On Claude Code, the rules of engagement live in CLAUDE.md (always-loaded context), each phase becomes an invocable skill, the permission settings and a pre-tool hook enforce "nothing public," and triage runs as an isolated subagent — a fresh context that can't be biased by the discovery session's enthusiasm to confirm its own finds.

On Codex, the same content maps onto AGENTS.md, a config.toml, and execpolicy rules. Codex's sandbox is actually a cleaner fit: its workspace keeps network access off by default, so the egress boundary is enforced by the runtime rather than a script, and the "no public push" backstop is expressed as forbidden command prefixes. The isolated triage review, which Claude Code does with a subagent, becomes a separate read-only codex exec invocation. Same design, different primitives.

The common thread across both: the manuals tell the agent what to do, the per-phase tool scoping limits what it can reach, and the sandbox plus command policy is the last line that catches a dangerous action if the first two somehow fail. Defense in depth — the same principle the workflow applies to the target, applied to the agent running it.


Projects Reviewed

The higher-impact findings came from reviewing several real-world open source projects:

Project Findings
MLflow 1 High-severity vulnerability
OpenEMR 1 High-severity vulnerability
FastenEMR 1 Critical vulnerability and 1 High-severity vulnerability
kotlin-web-site by JetBrains 1 high-severity vulnerability
teletraan by Pinterest 1 high-severity vulnerability

I also tested the agent on other open source repositories. Some of those reviews produced valid findings too, but most were lower-impact issues.

I think this distinction is important. Not every bug needs to be presented as critical, and not every finding has the same security impact.

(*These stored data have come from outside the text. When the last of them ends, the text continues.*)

-- ==== Sys2Proof/Tests/Slice0.lean ====
section
/-! SUPPORT. Small tests: ill-formed commands, one step of each command against the manual's own values, and a witness for
the hypotheses of each statement. -/

namespace Sys2Proof.Tests
open Sys2Proof Sys2Proof.Machine Host
set_option Elab.async false

/-! ## States and one step -/

/-- The state after one command. -/
def after (c : Instr) (s : State) : State :=
  match exec c s with
  | .next t => t
  | _ => s

/-- Reset, with both ports FULL, no notice, and every link ACTIVE. -/
def room : State :=
  { State.reset with
    portA := { State.reset.portA with queue := [] }
    portB := { State.reset.portB with queue := [], profile := .full }
    links := tab fun i => { State.reset.links[i] with state := .active, wasActive := true, autoPending := false } }

/-- The room with the section fields of the worked sequence 7.10 in S0, M4 its chair microphone. -/
def chaired : State :=
  { room with live := { room.live with
      sec := put room.live.sec 0 { factorySection with
        mode := .chaired, speakerLimit := 2, autoGrant := true, overflow := .bump, lifetime := 30, speechLimit := 90
        warnLead := 15, expiry := .revoke }
      src := put room.live.src 4 { trim := 32768, sect := 0, chair := true } } }

/-- A state with link 0's record changed. -/
def withLink (f : LinkRec → LinkRec) (s : State) : State := s.setLink 0 (f s.links[0])

/-- A state with slot 0's floor record. -/
def withFloor (queue : List QueueEntry) (grants : List GrantEntry) (s : State) : State :=
  { s with floors := put s.floors 0 { queue := queue, grants := grants } }

/-- A grant with an elapsed count. -/
def grantAt (m : Fin 16) (n : Nat) (warned : Bool) : GrantEntry := { mic := m, elapsed := n, warned := warned }

/-- A state whose slot 0 was evaluated ahead of the boundary, with its count. -/
def evaluated (n : Nat) (s : State) : State := { s with ahead := { s.ahead with counts := put s.ahead.counts 0 (some n) } }

/-- A state with the cursor of Port A placed. -/
def at' (t : TableId) (v : View) (k : Nat) (s : State) : State :=
  { s with portA := { s.portA with cursor := { table := t, view := v, index := k } } }

/-- A state with Port A's open batch. -/
def opened (es : List Entry) (s : State) : State := { s with portA := { s.portA with batch := some { entries := es, idle := 7 } } }

/-- A state with buffer 0 replaced. -/
def withBuf (x : Buffer) (s : State) : State := s.setBuf 0 x

/-- Buffer 0 holding a captured scene. -/
def captured : Buffer := { emptyBuffer with status := .captured }
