-- ==== Sys2Proof/Machine/Session.lean ====
section
/-! DEFINITION. The session controller's commands: INIT, TEARDOWN, GET_ROMID_CRC_SUPPORT
(44_session.md). -/

namespace Sys2Proof.Machine

/-- INIT's checks: CFG_ACTIVE (R253) before CFG_INVALID (R252). -/
def initCheck (s : State) : ErrCode :=
  if s.ctxValid then .cfgActive
  else if valid s.seq.snapshot then .none
  else .cfgInvalid

/-- INIT stores the snapshot as the active context, in one step, before IDLE (R250, R251). -/
def adoptSnapshot (s : State) : State := { s with ctx := s.seq.snapshot, ctxValid := true }

/-- INIT (R250). -/
def initCommand : Command where
  check := initCheck
  zero := id
  load := adoptSnapshot
  micros _ := plain idleLine
  result := id

/-- INIT (R250 to R253). -/
def execInit (s : State) : Host.Outcome State Fault Refusal :=
  initCommand.run Config.platform s

/-- TEARDOWN ends the context after RELEASE; its fields keep their values (R254). -/
def dropContext (s : State) : State := { s with ctxValid := false }

/-- TEARDOWN (R254). -/
def teardownCommand : Command where
  check := needCtx
  zero := id
  load := id
  micros _ := plain release
  result := dropContext

/-- TEARDOWN (R254). -/
def execTeardown (s : State) : Host.Outcome State Fault Refusal :=
  teardownCommand.run Config.platform s

/-- GET_ROMID_CRC_SUPPORT (R256). -/
def getRcsCommand : Command where
  check := needCtx
  zero := setRxdata 0#8
  load := id
  micros _ := []
  result s := setRxdata (bitByte s.ctx.rcs) s

/-- GET_ROMID_CRC_SUPPORT (R256). -/
def execGetRomidCrcSupport (s : State) : Host.Outcome State Fault Refusal :=
  getRcsCommand.run Config.platform s

end Sys2Proof.Machine
end

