@[simp] theorem foldCrc_ctxValid : (foldCrc v s).ctxValid = s.ctxValid := rfl
@[simp] theorem foldCrc_ctx : (foldCrc v s).ctx = s.ctx := rfl
@[simp] theorem foldCrc_staging : (foldCrc v s).staging = s.staging := rfl
@[simp] theorem foldCrc_line : (foldCrc v s).line = s.line := rfl
@[simp] theorem foldCrc_done : (foldCrc v s).done = s.done := rfl
@[simp] theorem foldCrc_presence : (foldCrc v s).presence = s.presence := rfl
@[simp] theorem foldCrc_err : (foldCrc v s).err = s.err := rfl
@[simp] theorem foldCrc_ovr : (foldCrc v s).ovr = s.ovr := rfl
@[simp] theorem foldCrc_rxdata : (foldCrc v s).rxdata = s.rxdata := rfl
@[simp] theorem foldCrc_crcAcc : (foldCrc v s).crcAcc = crcByte s.crcAcc v := rfl
@[simp] theorem foldCrc_crcCount : (foldCrc v s).crcCount = countUp s.crcCount := rfl
@[simp] theorem foldCrc_seq : (foldCrc v s).seq = s.seq := rfl
@[simp] theorem foldCrc_now : (foldCrc v s).now = s.now := rfl
@[simp] theorem foldCrc_hist : (foldCrc v s).hist = s.hist := rfl
@[simp] theorem foldCrc_port : (foldCrc v s).port = s.port := rfl
@[simp] theorem foldCrc_draws : (foldCrc v s).draws = s.draws := rfl
@[simp] theorem foldCrc_inbox : (foldCrc v s).inbox = s.inbox := rfl
@[simp] theorem foldCrc_got : (foldCrc v s).got = s.got := rfl
@[simp] theorem foldCrc_epoch : (foldCrc v s).epoch = s.epoch := rfl

end foldCrc

section idleGap

variable (d : Nat) (s : State)

@[simp] theorem idleGap_ctxValid : (idleGap d s).ctxValid = s.ctxValid := rfl
@[simp] theorem idleGap_ctx : (idleGap d s).ctx = s.ctx := rfl
@[simp] theorem idleGap_staging : (idleGap d s).staging = s.staging := rfl
@[simp] theorem idleGap_line : (idleGap d s).line = s.line := rfl
@[simp] theorem idleGap_done : (idleGap d s).done = s.done := rfl
@[simp] theorem idleGap_presence : (idleGap d s).presence = s.presence := rfl
@[simp] theorem idleGap_err : (idleGap d s).err = s.err := rfl
@[simp] theorem idleGap_ovr : (idleGap d s).ovr = s.ovr := rfl
@[simp] theorem idleGap_rxdata : (idleGap d s).rxdata = s.rxdata := rfl
@[simp] theorem idleGap_crcAcc : (idleGap d s).crcAcc = s.crcAcc := rfl
@[simp] theorem idleGap_crcCount : (idleGap d s).crcCount = s.crcCount := rfl
@[simp] theorem idleGap_seq : (idleGap d s).seq = s.seq := rfl
@[simp] theorem idleGap_now : (idleGap d s).now = s.now + d := rfl
@[simp] theorem idleGap_hist : (idleGap d s).hist = s.hist ++ [.idle d (s.now + d)] := rfl
@[simp] theorem idleGap_port : (idleGap d s).port = s.port := rfl
@[simp] theorem idleGap_draws : (idleGap d s).draws = s.draws := rfl
@[simp] theorem idleGap_inbox : (idleGap d s).inbox = s.inbox := rfl
@[simp] theorem idleGap_got : (idleGap d s).got = s.got := rfl
@[simp] theorem idleGap_epoch : (idleGap d s).epoch = s.epoch := rfl

end idleGap

section setIndex

variable (b : Option (Fin 8)) (s : State)

@[simp] theorem setIndex_ctxValid : (setIndex b s).ctxValid = s.ctxValid := by cases b <;> rfl
@[simp] theorem setIndex_ctx : (setIndex b s).ctx = s.ctx := by cases b <;> rfl
@[simp] theorem setIndex_staging : (setIndex b s).staging = s.staging := by cases b <;> rfl
@[simp] theorem setIndex_line : (setIndex b s).line = s.line := by cases b <;> rfl
@[simp] theorem setIndex_done : (setIndex b s).done = s.done := by cases b <;> rfl
@[simp] theorem setIndex_presence : (setIndex b s).presence = s.presence := by cases b <;> rfl
@[simp] theorem setIndex_err : (setIndex b s).err = s.err := by cases b <;> rfl
@[simp] theorem setIndex_ovr : (setIndex b s).ovr = s.ovr := by cases b <;> rfl
@[simp] theorem setIndex_rxdata : (setIndex b s).rxdata = s.rxdata := by cases b <;> rfl
@[simp] theorem setIndex_crcAcc : (setIndex b s).crcAcc = s.crcAcc := by cases b <;> rfl
@[simp] theorem setIndex_crcCount : (setIndex b s).crcCount = s.crcCount := by cases b <;> rfl
@[simp] theorem setIndex_seq :
    (setIndex b s).seq = { s.seq with i := b.getD s.seq.i } := by cases b <;> rfl
@[simp] theorem setIndex_now : (setIndex b s).now = s.now := by cases b <;> rfl
@[simp] theorem setIndex_hist : (setIndex b s).hist = s.hist := by cases b <;> rfl
@[simp] theorem setIndex_port : (setIndex b s).port = s.port := by cases b <;> rfl
@[simp] theorem setIndex_draws : (setIndex b s).draws = s.draws := by cases b <;> rfl
@[simp] theorem setIndex_inbox : (setIndex b s).inbox = s.inbox := by cases b <;> rfl
@[simp] theorem setIndex_got : (setIndex b s).got = s.got := by cases b <;> rfl
@[simp] theorem setIndex_epoch : (setIndex b s).epoch = s.epoch := by cases b <;> rfl
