/-- A command that fails its check completes at once with the code (R110, R283). -/
theorem Command.run_fails (c : Command) (p : Platform) {s : State} (h : Fresh s)
    (hc : c.check s ≠ .none) : c.run p s = .next (finish (c.check s) (c.zero s)) := by
  rw [Command.run, h.not_due, Command.runFrom, if_pos h.1]
  rcases hk : c.check s with _ | _ | _ | _ | _ <;> simp_all

/-- A command that passes its check runs its micro-operations and completes with NONE (R109, R42). -/
theorem Command.run_passes (c : Command) (p : Platform) {s : State} (h : Fresh s)
    (hc : c.check s = .none) (hi : (c.load s).inbox = s.inbox)
    (hs : (c.load s).seq.step = s.seq.step) :
    c.run p s =
      .next (finish .none (c.result (runMicros p (c.micros (c.load s)) (c.load s)))) := by
  rw [Command.run, h.not_due, Command.runFrom, if_pos h.1, hc]
  simp [Command.advance, stopAt_congr hi, h.2, hs, h.1]

/-- What `advance` can do: run some micro-operations, and then perhaps complete. -/
theorem Command.advance_cases (c : Command) (p : Platform) (s : State) :
    (∃ k j, c.advance p s = runMicros p (((c.micros s).take k).drop j) s) ∨
      (∃ j, c.advance p s = finish .none (c.result (runMicros p ((c.micros s).drop j) s))) := by
  unfold Command.advance
  split
  · exact .inr ⟨_, rfl⟩
  · split
    · exact .inl ⟨_, _, rfl⟩
    · exact .inr ⟨_, rfl⟩

/-- What a command's run can do: wait for a host action, fail its check, or advance, from its start
after a passed check or from where it stands. -/
theorem Command.run_cases (c : Command) (p : Platform) {s t : State} (h : c.run p s = .next t) :
    t = s ∨ (s.seq.step = 0 ∧ c.check s ≠ .none ∧ t = finish (c.check s) (c.zero s)) ∨
      (s.seq.step = 0 ∧ c.check s = .none ∧ t = c.advance p (c.load s)) ∨
      (s.seq.step ≠ 0 ∧ t = c.advance p s) := by
  simp only [Command.run, Host.Outcome.next.injEq] at h
  split at h
  · exact .inl h.symm
  · unfold Command.runFrom at h
    split at h
    · split at h
      · exact .inr (.inr (.inl ⟨‹_›, ‹_›, h.symm⟩))
      · exact .inr (.inl ⟨‹_›, ‹_›, h.symm⟩)
    · exact .inr (.inr (.inr ⟨‹_›, h.symm⟩))

/-! ### Stopping inside a command -/

/-- A command has the primitives the durations table counts (R335, R40). -/
theorem commandOf_micros_length (p : Platform) (i : Instr) (s : State) :
    ((commandOf p i).micros s).length = primCount i := by
  cases i <;> rfl

/-- Running up to the `k`-th primitive and then on is running on. -/
theorem runMicros_resume (p : Platform) (ms : List Micro) {j k : Nat} (h : j ≤ k) (s : State) :
    runMicros p (ms.drop k) (runMicros p ((ms.take k).drop j) s) = runMicros p (ms.drop j) s := by
  rw [← runMicros_append, List.drop_take]
  congr 1
  rw [show ms.drop k = (ms.drop j).drop (k - j) by rw [List.drop_drop]; congr 1; omega,
    List.take_append_drop]

/-- No micro-operation reads or writes what the host has yet to do. -/
theorem runMicros_inbox_update (p : Platform) (ms : List Micro) (s : State) (b : List HostEntry) :
    runMicros p ms { s with inbox := b } = { runMicros p ms s with inbox := b } := by
  induction ms generalizing s with
  | nil => rfl
  | cons m ms ih =>
    have : runMicro p m { s with inbox := b } = { runMicro p m s with inbox := b } := by
      rcases m with ⟨_ | _ | _, _ | _, _ | _⟩ <;> rfl
    rw [runMicros_cons, this, ih, runMicros_cons]
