-- ==== Sys2Proof/Tests/Slice0.lean ====
section
/-! SUPPORT. Tests, each with its expected result from 95_test_vectors.md (TV), and for each statement
of Obligations.lean that has hypotheses a state that meets them. -/

namespace Sys2Proof.Tests

open Sys2Proof.Machine

/-! ### Decode (TV section 2) -/

theorem test_decode_init : decode 0x00000001#32 = .ok .init := by decide
theorem test_decode_teardown : decode 0x00000002#32 = .ok .teardown := by decide
theorem test_decode_reset : decode 0x00000003#32 = .ok .reset := by decide
theorem test_decode_write_bit : decode 0x00000104#32 = .ok (.writeBit true) := by decide
theorem test_decode_read_bit : decode 0x00000005#32 = .ok .readBit := by decide
theorem test_decode_write_byte : decode 0x00A50006#32 = .ok (.writeByte 0xA5#8) := by decide
theorem test_decode_read_byte : decode 0x00000007#32 = .ok .readByte := by decide
theorem test_decode_set_direction : decode 0x00000108#32 = .ok (.setDirection .output) := by decide
theorem test_decode_set_level : decode 0x00000109#32 = .ok (.setLevel .high) := by decide
theorem test_decode_read_level : decode 0x0000000A#32 = .ok .readLevel := by decide
theorem test_decode_delay_us : decode 0xFFFF000B#32 = .ok (.delayUs 65535#16) := by decide
theorem test_decode_delay_ms : decode 0x8000000C#32 = .ok (.delayMs 32768#16) := by decide
theorem test_decode_crc_clear : decode 0x0000000D#32 = .ok .crcClear := by decide
theorem test_decode_crc_update : decode 0x0001000E#32 = .ok (.crcUpdate 0x01#8) := by decide
theorem test_decode_getrcs : decode 0x0000000F#32 = .ok .getRomidCrcSupport := by decide

/-- The illegal words of TV section 2, OP legal or not. -/
theorem test_decode_illegal :
    [0x00000000#32, 0x00000101#32, 0x00010001#32, 0x00000021#32, 0x80000003#32, 0x00000084#32,
      0x00000204#32, 0x01000006#32, 0x0000A506#32, 0x0000010A#32, 0xFFFF010B#32, 0x0001000D#32,
      0x0000010F#32, 0x00000010#32, 0x0000001F#32].all (fun w => (decode w).toOption.isNone) = true := by
  decide

/-- The table's numbering: byte 0 of the word is bits 7 to 0. -/
theorem test_decode_table_word :
    decodeTableWord 32 0x00A50006 = some (.writeByte 0xA5#8) ∧ decodeTableWord 32 0x103 = none := by
  decide

/-! ### The checks of an assembler line (R115) -/

theorem test_wellformed_wbit : (AsmLine.wbit 1).wellFormed = true ∧ (AsmLine.wbit 2).wellFormed = false := by
  decide
theorem test_wellformed_wbyte :
    (AsmLine.wbyte 0xFF).wellFormed = true ∧ (AsmLine.wbyte 0x100).wellFormed = false := by decide
theorem test_wellformed_crc_upd :
    (AsmLine.crcUpd 0xFF).wellFormed = true ∧ (AsmLine.crcUpd 0x100).wellFormed = false := by decide
theorem test_wellformed_delay_us :
    (AsmLine.delayUs 0xFFFF).wellFormed = true ∧ (AsmLine.delayUs 0x10000).wellFormed = false := by
  decide
theorem test_wellformed_delay_ms :
    (AsmLine.delayMs 0xFFFF).wellFormed = true ∧ (AsmLine.delayMs 0x10000).wellFormed = false := by
  decide
theorem test_assemble :
    (assemble (.wbyte 0xA5)).map encode = some 0x00A50006#32 ∧ assemble (.wbyte 0x100) = none := by
  decide

/-! ### A reference machine (TV section 0) -/

/-- The reference parameters of TV section 0, with an environment of the history and the time. -/
def reference (env : List Event → Nat → Level) : Platform where
  P_BASE := 0x1000
  PAD_DRIVE := .openDrain
  T_RSTL := 480
  T_PDS := 70
  T_RSTREC := 410
  T_W1L := 6
  T_W1H := 64
  T_W0REC := 10
  T_RL := 6
  T_RREC := 55
  DELAY_JITTER := 0
  T_GPIO_MAX := 0
  ROMID_LEN := 8
  env _ h t := env h t
  gpioDraw _ := 0
  delayDraw _ := 0
  contention _ := .low
  inputBits _ := 0xFFFFFFFF#32

/-- `NoSlave`. -/
def noSlave : Platform := reference fun _ _ => .high

/-- `StuckLow`. -/
def stuckLow : Platform := reference fun _ _ => .low

/-- `Echo`. -/
def echo : Platform := reference fun h _ => echoEnv h

/-- `Seq`. -/
def seqOf (ls : List Level) : Platform :=
  reference fun h _ => ls.getD (h.filterMap sampled).length .high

A useful vulnerability research workflow should help separate serious risks from minor issues.


Conclusion

With the right workflow, it can become a research partner that helps uncover deeper logic bugs and improve the security of real-world projects.

There is still a lot to improve, especially optimized the agent for big size project.

But the early results are promising.

For me, the most exciting part is not just that the agent found vulnerabilities.

It is that it helped turn vulnerability research into a more structured, explainable, and repeatable process.


Disclosure Timeline

Date Project Disclosure Channel Current Status
30 Apr 2026 FastenEMR GitHub Security Advisory Reported
05 May 2026 OpenEMR GitHub Security Advisory Reported
23 May 2026 kotlin-web-site by JetBrains GitHub Security Advisory Reported
23 May 2026 teletraan Bugcrowd Reported
24 May 2026 MLflow GitHub Security Advisory Reported
V
Varsha4h ago

This is a good reminder that security research is not just tool output. The reasoning part matters most: understanding the flow, asking what can break, and following weak signals until they turn into real bugs.

S

This is a useful direction because AI assisted vulnerability research gets much more interesting when it is reasoning through trust boundaries, not just pattern matching for suspicious code.

A lot of tools can flag risky functions or known bug patterns. The harder part is understanding how data moves, where assumptions break, what input becomes trusted, and whether a bug is actually exploitable.

I also like the emphasis on responsible discovery. If AI agents make bug finding faster, the next bottleneck becomes validation, triage, disclosure, and giving maintainers reports they can actually act on.

The strongest AI security workflows probably won’t be fully autonomous. They’ll be researcher guided systems that help trace paths, test hypotheses, reduce manual review time, and document findings clearly.